------ RECORD EXTRACTS ------

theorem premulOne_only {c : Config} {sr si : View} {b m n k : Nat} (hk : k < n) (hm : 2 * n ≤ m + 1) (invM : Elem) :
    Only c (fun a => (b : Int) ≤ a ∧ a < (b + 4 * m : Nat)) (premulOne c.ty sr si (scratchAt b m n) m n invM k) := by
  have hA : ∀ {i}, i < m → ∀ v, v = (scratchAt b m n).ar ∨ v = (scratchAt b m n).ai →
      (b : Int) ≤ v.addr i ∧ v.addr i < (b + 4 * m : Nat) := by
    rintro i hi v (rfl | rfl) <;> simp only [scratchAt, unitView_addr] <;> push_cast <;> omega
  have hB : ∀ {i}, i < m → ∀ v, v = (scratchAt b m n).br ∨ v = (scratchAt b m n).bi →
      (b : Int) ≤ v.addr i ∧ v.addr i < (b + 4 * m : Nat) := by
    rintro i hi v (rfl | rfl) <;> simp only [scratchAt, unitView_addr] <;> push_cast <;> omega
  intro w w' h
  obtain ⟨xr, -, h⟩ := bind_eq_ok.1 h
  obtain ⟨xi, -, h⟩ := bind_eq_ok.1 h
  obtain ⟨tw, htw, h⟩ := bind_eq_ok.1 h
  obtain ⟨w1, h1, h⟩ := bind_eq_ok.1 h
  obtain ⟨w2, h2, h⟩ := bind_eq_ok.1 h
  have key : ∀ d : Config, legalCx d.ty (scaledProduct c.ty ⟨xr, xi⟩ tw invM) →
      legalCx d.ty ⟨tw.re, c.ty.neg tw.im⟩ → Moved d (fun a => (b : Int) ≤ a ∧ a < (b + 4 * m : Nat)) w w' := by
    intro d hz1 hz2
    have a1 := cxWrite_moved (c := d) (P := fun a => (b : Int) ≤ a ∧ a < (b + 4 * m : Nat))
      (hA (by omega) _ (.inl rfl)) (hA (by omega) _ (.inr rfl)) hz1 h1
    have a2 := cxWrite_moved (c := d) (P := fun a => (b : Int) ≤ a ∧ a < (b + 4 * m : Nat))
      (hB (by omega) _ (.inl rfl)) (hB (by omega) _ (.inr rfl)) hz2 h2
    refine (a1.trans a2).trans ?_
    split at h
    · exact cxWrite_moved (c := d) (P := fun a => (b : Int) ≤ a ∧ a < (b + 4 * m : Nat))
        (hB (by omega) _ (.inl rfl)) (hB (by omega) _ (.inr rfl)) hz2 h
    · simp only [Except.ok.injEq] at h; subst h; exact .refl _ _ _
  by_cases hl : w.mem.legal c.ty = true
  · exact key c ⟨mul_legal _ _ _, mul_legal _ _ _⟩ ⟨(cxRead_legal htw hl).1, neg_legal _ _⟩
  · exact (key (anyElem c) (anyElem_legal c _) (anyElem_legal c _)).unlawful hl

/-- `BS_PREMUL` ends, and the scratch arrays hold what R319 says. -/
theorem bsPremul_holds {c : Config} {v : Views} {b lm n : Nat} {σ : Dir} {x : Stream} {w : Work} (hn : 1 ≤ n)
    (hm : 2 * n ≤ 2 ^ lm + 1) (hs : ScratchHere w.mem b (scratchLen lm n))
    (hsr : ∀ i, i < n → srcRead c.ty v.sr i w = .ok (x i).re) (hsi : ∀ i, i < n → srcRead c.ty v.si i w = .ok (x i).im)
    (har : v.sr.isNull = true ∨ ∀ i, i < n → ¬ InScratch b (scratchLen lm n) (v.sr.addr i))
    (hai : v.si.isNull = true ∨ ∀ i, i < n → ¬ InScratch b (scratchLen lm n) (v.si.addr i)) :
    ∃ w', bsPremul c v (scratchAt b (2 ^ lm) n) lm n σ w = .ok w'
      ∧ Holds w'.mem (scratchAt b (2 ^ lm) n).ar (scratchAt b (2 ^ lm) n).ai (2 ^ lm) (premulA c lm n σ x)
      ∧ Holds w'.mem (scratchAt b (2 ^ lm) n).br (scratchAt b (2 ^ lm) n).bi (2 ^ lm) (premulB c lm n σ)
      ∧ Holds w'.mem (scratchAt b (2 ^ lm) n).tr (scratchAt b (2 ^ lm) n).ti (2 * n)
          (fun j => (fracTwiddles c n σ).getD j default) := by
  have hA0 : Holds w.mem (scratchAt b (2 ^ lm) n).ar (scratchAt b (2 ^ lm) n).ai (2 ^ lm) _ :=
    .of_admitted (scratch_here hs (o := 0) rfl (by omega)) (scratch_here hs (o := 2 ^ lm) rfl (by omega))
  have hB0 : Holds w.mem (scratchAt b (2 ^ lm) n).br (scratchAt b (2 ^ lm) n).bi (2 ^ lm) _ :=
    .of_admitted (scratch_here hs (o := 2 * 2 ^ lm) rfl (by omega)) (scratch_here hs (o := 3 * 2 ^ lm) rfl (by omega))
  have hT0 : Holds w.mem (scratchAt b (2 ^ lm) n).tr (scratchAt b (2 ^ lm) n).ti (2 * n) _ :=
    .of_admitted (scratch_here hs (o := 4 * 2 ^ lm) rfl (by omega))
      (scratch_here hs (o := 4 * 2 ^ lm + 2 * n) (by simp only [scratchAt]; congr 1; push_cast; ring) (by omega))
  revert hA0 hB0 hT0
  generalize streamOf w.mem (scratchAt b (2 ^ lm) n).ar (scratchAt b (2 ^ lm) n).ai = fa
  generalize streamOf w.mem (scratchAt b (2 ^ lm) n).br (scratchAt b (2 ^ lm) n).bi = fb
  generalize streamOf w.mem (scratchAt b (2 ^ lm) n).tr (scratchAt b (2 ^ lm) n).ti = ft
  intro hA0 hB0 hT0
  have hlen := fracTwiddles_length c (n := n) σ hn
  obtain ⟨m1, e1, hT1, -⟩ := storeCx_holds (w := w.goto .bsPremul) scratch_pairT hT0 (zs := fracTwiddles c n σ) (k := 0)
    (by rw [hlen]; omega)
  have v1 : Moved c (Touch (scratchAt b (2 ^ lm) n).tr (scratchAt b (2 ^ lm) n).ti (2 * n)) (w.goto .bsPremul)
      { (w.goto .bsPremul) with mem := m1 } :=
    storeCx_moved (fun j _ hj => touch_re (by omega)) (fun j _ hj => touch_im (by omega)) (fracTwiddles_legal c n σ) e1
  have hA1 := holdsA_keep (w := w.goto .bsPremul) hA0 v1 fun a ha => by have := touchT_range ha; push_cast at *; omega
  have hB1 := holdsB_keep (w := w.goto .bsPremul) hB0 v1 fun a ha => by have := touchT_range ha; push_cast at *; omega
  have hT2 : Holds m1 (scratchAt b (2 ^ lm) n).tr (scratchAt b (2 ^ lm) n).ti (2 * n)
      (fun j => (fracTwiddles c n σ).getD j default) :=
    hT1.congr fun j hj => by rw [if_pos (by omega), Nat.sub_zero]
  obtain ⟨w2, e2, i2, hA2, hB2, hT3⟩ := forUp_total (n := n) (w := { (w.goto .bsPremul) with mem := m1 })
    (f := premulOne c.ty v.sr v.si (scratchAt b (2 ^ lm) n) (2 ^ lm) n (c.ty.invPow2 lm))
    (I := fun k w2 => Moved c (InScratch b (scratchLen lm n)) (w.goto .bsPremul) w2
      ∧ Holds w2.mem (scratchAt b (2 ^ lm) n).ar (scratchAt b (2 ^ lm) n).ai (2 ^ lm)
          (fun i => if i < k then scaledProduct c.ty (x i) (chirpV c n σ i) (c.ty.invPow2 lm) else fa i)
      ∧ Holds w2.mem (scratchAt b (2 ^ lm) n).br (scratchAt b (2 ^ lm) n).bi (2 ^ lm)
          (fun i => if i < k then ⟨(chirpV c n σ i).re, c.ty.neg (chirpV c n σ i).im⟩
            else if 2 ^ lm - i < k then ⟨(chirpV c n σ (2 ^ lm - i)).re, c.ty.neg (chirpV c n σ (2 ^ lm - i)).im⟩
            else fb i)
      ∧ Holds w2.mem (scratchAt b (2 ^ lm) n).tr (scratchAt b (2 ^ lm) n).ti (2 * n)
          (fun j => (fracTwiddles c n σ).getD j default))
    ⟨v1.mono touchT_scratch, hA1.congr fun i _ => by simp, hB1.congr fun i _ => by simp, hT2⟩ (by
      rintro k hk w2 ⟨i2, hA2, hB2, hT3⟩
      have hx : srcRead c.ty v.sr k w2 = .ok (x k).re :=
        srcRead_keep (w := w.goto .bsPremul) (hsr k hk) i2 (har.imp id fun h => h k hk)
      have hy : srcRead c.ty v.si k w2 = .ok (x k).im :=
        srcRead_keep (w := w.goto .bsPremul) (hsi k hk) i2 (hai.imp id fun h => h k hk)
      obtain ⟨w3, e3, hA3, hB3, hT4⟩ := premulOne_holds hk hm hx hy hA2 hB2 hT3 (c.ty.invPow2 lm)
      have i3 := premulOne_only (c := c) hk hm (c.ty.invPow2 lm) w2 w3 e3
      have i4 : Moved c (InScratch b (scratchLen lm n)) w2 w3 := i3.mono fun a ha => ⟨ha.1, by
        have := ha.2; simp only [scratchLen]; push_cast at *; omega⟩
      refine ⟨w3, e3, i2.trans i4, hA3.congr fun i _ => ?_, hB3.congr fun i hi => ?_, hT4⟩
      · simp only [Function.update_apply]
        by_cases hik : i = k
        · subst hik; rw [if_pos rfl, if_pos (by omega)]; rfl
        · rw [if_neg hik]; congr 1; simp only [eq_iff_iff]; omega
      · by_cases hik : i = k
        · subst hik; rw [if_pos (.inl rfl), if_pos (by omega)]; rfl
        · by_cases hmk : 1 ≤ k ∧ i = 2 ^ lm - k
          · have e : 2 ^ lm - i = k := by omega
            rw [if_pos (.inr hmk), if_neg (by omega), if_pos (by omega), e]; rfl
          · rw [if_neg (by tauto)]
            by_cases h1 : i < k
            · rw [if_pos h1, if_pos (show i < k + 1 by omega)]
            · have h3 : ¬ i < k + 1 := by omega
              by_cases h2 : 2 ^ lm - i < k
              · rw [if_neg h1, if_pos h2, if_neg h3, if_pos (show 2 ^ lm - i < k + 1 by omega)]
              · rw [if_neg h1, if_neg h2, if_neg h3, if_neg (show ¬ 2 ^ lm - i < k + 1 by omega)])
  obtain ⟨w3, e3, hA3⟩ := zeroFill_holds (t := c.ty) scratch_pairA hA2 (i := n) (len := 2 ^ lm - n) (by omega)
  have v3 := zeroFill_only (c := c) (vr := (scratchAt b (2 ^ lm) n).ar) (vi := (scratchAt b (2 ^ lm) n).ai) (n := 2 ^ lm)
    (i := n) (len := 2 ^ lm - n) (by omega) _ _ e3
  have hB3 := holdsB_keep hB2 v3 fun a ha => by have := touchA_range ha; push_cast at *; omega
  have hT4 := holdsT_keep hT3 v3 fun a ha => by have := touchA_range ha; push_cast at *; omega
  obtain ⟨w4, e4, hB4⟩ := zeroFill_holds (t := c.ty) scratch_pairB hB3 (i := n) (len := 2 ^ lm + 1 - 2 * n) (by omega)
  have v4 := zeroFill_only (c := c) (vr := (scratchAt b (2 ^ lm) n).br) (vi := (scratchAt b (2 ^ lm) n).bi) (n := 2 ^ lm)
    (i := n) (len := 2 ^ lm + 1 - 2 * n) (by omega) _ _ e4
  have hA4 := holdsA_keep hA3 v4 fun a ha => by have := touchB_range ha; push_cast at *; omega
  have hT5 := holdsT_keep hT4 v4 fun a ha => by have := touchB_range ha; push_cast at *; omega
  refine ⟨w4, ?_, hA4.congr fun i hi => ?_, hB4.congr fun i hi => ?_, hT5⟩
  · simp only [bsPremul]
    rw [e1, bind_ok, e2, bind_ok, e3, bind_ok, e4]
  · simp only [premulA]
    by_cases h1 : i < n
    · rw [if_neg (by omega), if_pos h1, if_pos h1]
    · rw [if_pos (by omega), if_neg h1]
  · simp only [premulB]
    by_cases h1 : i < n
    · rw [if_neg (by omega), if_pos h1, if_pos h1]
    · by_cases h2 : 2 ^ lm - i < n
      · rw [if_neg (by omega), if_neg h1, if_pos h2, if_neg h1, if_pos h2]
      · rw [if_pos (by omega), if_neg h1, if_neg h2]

------

WHAT THIS TASK INVOLVES |
What are the lines above that hold the string "simp"? Copy them.

RESPONSE TO THIS EXERCISE |
    rintro i hi v (rfl | rfl) <;> simp only [scratchAt, unitView_addr] <;> push_cast <;> omega
    rintro i hi v (rfl | rfl) <;> simp only [scratchAt, unitView_addr] <;> push_cast <;> omega
    · simp only [Except.ok.injEq] at h; subst h; exact .refl _ _ _
      (scratch_here hs (o := 4 * 2 ^ lm + 2 * n) (by simp only [scratchAt]; congr 1; push_cast; ring) (by omega))
    ⟨v1.mono touchT_scratch, hA1.congr fun i _ => by simp, hB1.congr fun i _ => by simp, hT2⟩ (by
        have := ha.2; simp only [scratchLen]; push_cast at *; omega⟩
      · simp only [Function.update_apply]
        · rw [if_neg hik]; congr 1; simp only [eq_iff_iff]; omega
  · simp only [bsPremul]
  · simp only [premulA]
  · simp only [premulB]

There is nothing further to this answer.